START GIVEN DATA

-- ==== Sys2Proof/Machine/Banks.lean ====
section
/-! DEFINITION. The noise banks: start-up tests, health failures, calibrations, suspension and failure (R211 to R222). -/

namespace Sys2Proof.Machine

/-- A noise bank. -/
def bankOf (s : State) (b : Nat) : Bank := s.banks.getD b {}

/-- A bank is changed. -/
def modBank (b : Nat) (f : Bank → Bank) (s : State) : State := { s with banks := modAt s.banks b f }

/-- Entries into SUSPENDED in the last 3,600 operating seconds (R217, R222). -/
def bankFails (s : State) (b : Nat) : Nat := ((bankOf s b).entries.filter fun t => s.opsec < t + 3600).length

/-- DIAG_SELFTEST of the bank responds, when it waits for this calibration (R221, R418). -/
def bankAnswer (b : Nat) (fail : Bool) (s : State) : State :=
  if (bankOf s b).wantCal then
    let s1 := modBank b (fun x => { x with wantCal := false }) s
    let s2 := if fail then event 0x0109 (unitArg 0x11 b) s1 else s1
    answerAll (fun w => w.op == 0x0903 && w.obj == 3 + 256 * b) (fun _ => (stOk, 0, testBody 3 b fail s2)) (drew s2)
  else s

/-- A bank enters FAILED: its domain is off (R216, R217). -/
def bankDies (b : Nat) (s : State) : State :=
  event 0x0403 b (setDomain (59 + b) .off
    (modBank b (fun x => { x with st := .failed, credited := false, deferred := false, ready := false, heldRaw := none }) s))

/-- A bank enters SUSPENDED, and FAILED when it is its third entry in 3,600 operating seconds or its third low calibration in a row; the block that
the conditioner holds back is discarded, and the unit is reported as taken out (R107, R213, R216, R217). -/
def suspendBank (b : Nat) (s : State) : State :=
  let s1 := modBank b (fun x => { x with
    st := .suspended, credited := false, deferred := false, heldRaw := none, suspOpsec := s.opsec, entries := x.entries ++ [s.opsec] }) s
  let s2 := aer 0 .correctedInternal (eventX 0x0402 b (le 2 (bankOf s b).bound) s1)
  if 3 ≤ bankFails s2 b ∨ 3 ≤ (bankOf s2 b).low then bankDies b s2 else s2

/-- Banks in SERVING other than `b`. -/
def othersServing (s : State) (b : Nat) : Nat :=
  ((List.range 3).filter fun i => i ≠ b && (bankOf s i).st == .serving).length

/-- The bank begins to calibrate, and delivers no output meanwhile (R215). -/
def calibrate (b : Nat) (s : State) : State :=
  modBank b (fun x => { x with st := .calibrating, deferred := false, ready := false, heldRaw := none }) s

/-- A bank whose start-up test has passed calibrates, once no other bank does (R34, R215, R216). -/
def calibrateNext (s : State) : State :=
  if bankCalibrating s then s
  else
    match [0, 1, 2].find? fun b => (bankOf s b).ready && (bankOf s b).st == .starting with
    | some b => calibrate b s
    | none => s

/-- Deferred calibrations begin once two other banks serve, one at a time, from the bank whose turn it is (R215). -/
def startDeferred (s : State) : State :=
  if bankCalibrating s then s
  else
    match [0, 1, 2].findSome? fun i =>
      let b := (s.lark.calTurn + i) % 3
      if (bankOf s b).deferred && (bankOf s b).st == .serving && decide (2 ≤ othersServing s b) then some b else none with
    | some b => calibrate b { s with lark := { s.lark with calTurn := (b + 1) % 3 } }
    | none => s

/-- What follows a change of the banks in SERVING: runs, keys, lanes and slots that waited, calibrations that wait their turn or were deferred (R186,
R210, R215, R220, R221). -/
def bankChanged (s : State) : State := startDeferred (calibrateNext (rebuildSlots (seedLanes (drawWaiting (serveRuns s)))))

/-- A calibration falls due: it begins, or is deferred with an event (R215). A bank not in SERVING has its own way back. -/
def calibrationDue (b : Nat) (s : State) : State :=
  if (bankOf s b).st = .serving then
    (if 2 ≤ othersServing s b then calibrate b { s with lark := { s.lark with calTurn := (b + 1) % 3 } }
     else event 0x0404 b (modBank b (fun x => { x with deferred := true }) s))
  else s

/-- The health-test failures of a stream set are recorded, one for each stream (R217, R222, R414). -/
def healthFails (b : Nat) (streams : BitVec 32) (prop : Bool) (s : State) : State :=
  (List.range 32).foldl (fun t i => if streams.getLsbD i then event 0x0401 (b + 4 * b2n prop + 8 * i) t else t)
    (modBank b (fun x => { x with streams := x.streams ||| streams }) s)

/-- A bank's domain comes up and its start-up test begins (R214, R216). -/
def startBank (b : Nat) (s : State) : State :=
  setDomain (59 + b) .on (modBank b (fun x => { x with st := .starting, retry := false, ready := false }) s)

/-- A health failure or a bound below 0.450 is reported to the tamper response logic; its T2 action, SUSPENDED, follows in every case (R217,
R218, R376, R378). -/
def bankInput (b : Nat) (s : State) : State := raiseInput id .noiseBank (.bank b) s

/-! Meanings. -/

/-- NB_STARTUP_TEST_DONE (R214, R216 to R218). -/
def execNbStartupTestDone (bank : Nat) (pass : Bool) (streams : BitVec 32) (prop : Bool) (s : State) :
    Host.Outcome State Fault Refusal :=
  if (bankOf s bank).st == .starting then
    if pass then .next (settle s (calibrateNext (modBank bank (fun x => { x with ready := true }) s)))
    else
      let s1 := bankInput bank (healthFails bank streams prop s)
      if (bankOf s bank).retry then .next (settle s (bankChanged (bankAnswer bank true (bankDies bank s1))))
      else .next (settle s (modBank bank (fun x => { x with retry := true }) s1))
  else .next s

/-- NB_HEALTH_FAIL (R212, R216, R217). -/
def execNbHealthFail (bank stream : Nat) (prop : Bool) (s : State) : Host.Outcome State Fault Refusal :=
  match (bankOf s bank).st with
  | .serving | .calibrating =>
    .next (settle s (bankChanged (bankAnswer bank true (suspendBank bank (bankInput bank (healthFails bank (1#32 <<< stream) prop s))))))
  | .suspended => .next (settle s (bankInput bank (healthFails bank (1#32 <<< stream) prop s)))
  | _ => .next s

/-- NB_CALIBRATION_DONE (R215 to R217, R222). -/
def execNbCalibrationDone (bank bound : Nat) (s : State) : Host.Outcome State Fault Refusal :=
  if (bankOf s bank).st == .calibrating then
    let good := decide (450 ≤ bound)
    let s1 := modBank bank (fun x => { x with
      bound := bound, calOpsec := s.opsec, calTemp := s.pwr.tempNow, streams := 0, low := if good then 0 else x.low + 1 }) s
    let s2 := if good then bankServes bank s1 else suspendBank bank (bankInput bank s1)
    .next (settle s (bankChanged (bankAnswer bank (!good) s2)))
  else .next s

/-- The calibration period of a serving bank has run out (R215, R419). -/
def calDue (s : State) (b : Nat) : Bool :=
  served s && (bankOf s b).st == .serving && !(bankOf s b).deferred && decide ((bankOf s b).calOpsec + s.diag.calPer ≤ s.opsec)

/-- The bank whose turn it is, of those whose period has run out: NB0, NB1, NB2 (R215). -/
def calTurnBank (s : State) : Option Nat := ([0, 1, 2].map fun i => (s.lark.calTurn + i) % 3).find? (calDue s)

/-- CAL_PERIODIC (R215): the banks take their turns. -/
def execCalPeriodic (bank : Nat) (s : State) : Host.Outcome State Fault Refusal :=
  if calTurnBank s = some bank then .next (settle s (calibrationDue bank s)) else .next s

/-- The new junction temperature is noted (R420). -/
def noteTemp (t : Nat) (s : State) : State :=
  { s with pwr := { s.pwr with tempNow := t, tempMax := max s.pwr.tempMax t } }

/-- CAL_TEMPERATURE (R215): the temperature is more than 20 degrees away from that of the last calibration. -/
def execCalTemperature (bank temp : Nat) (s : State) : Host.Outcome State Fault Refusal :=
  let c := (bankOf s bank).calTemp
  let s1 := noteTemp temp s
  if served s && (temp + 20 < c || c + 20 < temp) then .next (settle s (calibrationDue bank s1)) else .next s1

/-- NB_RESTART (R216). -/
def execNbRestart (bank : Nat) (s : State) : Host.Outcome State Fault Refusal :=
  let x := bankOf s bank
  if x.st == .suspended && x.suspOpsec + 60 ≤ s.opsec then .next (settle s (startBank bank s)) else .next s

/-! NB_STATUS. -/

/-- The code of a bank state (R222). -/
def bankCode : BankSt → Nat
  | .off => 0 | .starting => 1 | .calibrating => 2 | .serving => 3 | .suspended => 4 | .failed => 5

/-- One bank record (R222). -/
def bankRecord (s : State) (b : Nat) : Bytes :=
  let x := bankOf s b
  le 1 (bankCode x.st) ++ le 1 (bankFails s b) ++ le 2 x.bound ++ le 2 (if x.credited then 300 else 0) ++ zeros 2
    ++ le 4 x.streams.toNat ++ le 5 x.calOpsec ++ le 1 x.calTemp ++ zeros 2 ++ le 8 x.blocks ++ zeros 4

/-- The NB_STATUS body (R222). -/
def nbBody (s : State) : Bytes :=
  le 1 (banksIn s) ++ le 1 (b2n s.lark.condOn + 2 * b2n s.lark.drbgOn) ++ zeros 2 ++ le 4 s.diag.calPer ++ zeros 8
    ++ bankRecord s 0 ++ bankRecord s 1 ++ bankRecord s 2

/-- NB_STATUS (R222). -/
def execNbStatus (r : Req) (s : State) : Host.Outcome State Fault Refusal :=
  .next (command (.nbStatus r) 0x0406 r (some 0) (fun s => .done s stOk 0 (nbBody s)) s)

end Sys2Proof.Machine
end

END GIVEN DATA

Starting with the first line of the records, repeat every line up to and including the one containing "st := .calibrating, deferred", and nothing else.

-- ==== Sys2Proof/Machine/Banks.lean ====
section
/-! DEFINITION. The noise banks: start-up tests, health failures, calibrations, suspension and failure (R211 to R222). -/

namespace Sys2Proof.Machine

/-- A noise bank. -/
def bankOf (s : State) (b : Nat) : Bank := s.banks.getD b {}

/-- A bank is changed. -/
def modBank (b : Nat) (f : Bank → Bank) (s : State) : State := { s with banks := modAt s.banks b f }

/-- Entries into SUSPENDED in the last 3,600 operating seconds (R217, R222). -/
def bankFails (s : State) (b : Nat) : Nat := ((bankOf s b).entries.filter fun t => s.opsec < t + 3600).length

/-- DIAG_SELFTEST of the bank responds, when it waits for this calibration (R221, R418). -/
def bankAnswer (b : Nat) (fail : Bool) (s : State) : State :=
  if (bankOf s b).wantCal then
    let s1 := modBank b (fun x => { x with wantCal := false }) s
    let s2 := if fail then event 0x0109 (unitArg 0x11 b) s1 else s1
    answerAll (fun w => w.op == 0x0903 && w.obj == 3 + 256 * b) (fun _ => (stOk, 0, testBody 3 b fail s2)) (drew s2)
  else s

/-- A bank enters FAILED: its domain is off (R216, R217). -/
def bankDies (b : Nat) (s : State) : State :=
  event 0x0403 b (setDomain (59 + b) .off
    (modBank b (fun x => { x with st := .failed, credited := false, deferred := false, ready := false, heldRaw := none }) s))

/-- A bank enters SUSPENDED, and FAILED when it is its third entry in 3,600 operating seconds or its third low calibration in a row; the block that
the conditioner holds back is discarded, and the unit is reported as taken out (R107, R213, R216, R217). -/
def suspendBank (b : Nat) (s : State) : State :=
  let s1 := modBank b (fun x => { x with
    st := .suspended, credited := false, deferred := false, heldRaw := none, suspOpsec := s.opsec, entries := x.entries ++ [s.opsec] }) s
  let s2 := aer 0 .correctedInternal (eventX 0x0402 b (le 2 (bankOf s b).bound) s1)
  if 3 ≤ bankFails s2 b ∨ 3 ≤ (bankOf s2 b).low then bankDies b s2 else s2

/-- Banks in SERVING other than `b`. -/
def othersServing (s : State) (b : Nat) : Nat :=
  ((List.range 3).filter fun i => i ≠ b && (bankOf s i).st == .serving).length

/-- The bank begins to calibrate, and delivers no output meanwhile (R215). -/
def calibrate (b : Nat) (s : State) : State :=
  modBank b (fun x => { x with st := .calibrating, deferred := false, ready := false, heldRaw := none }) s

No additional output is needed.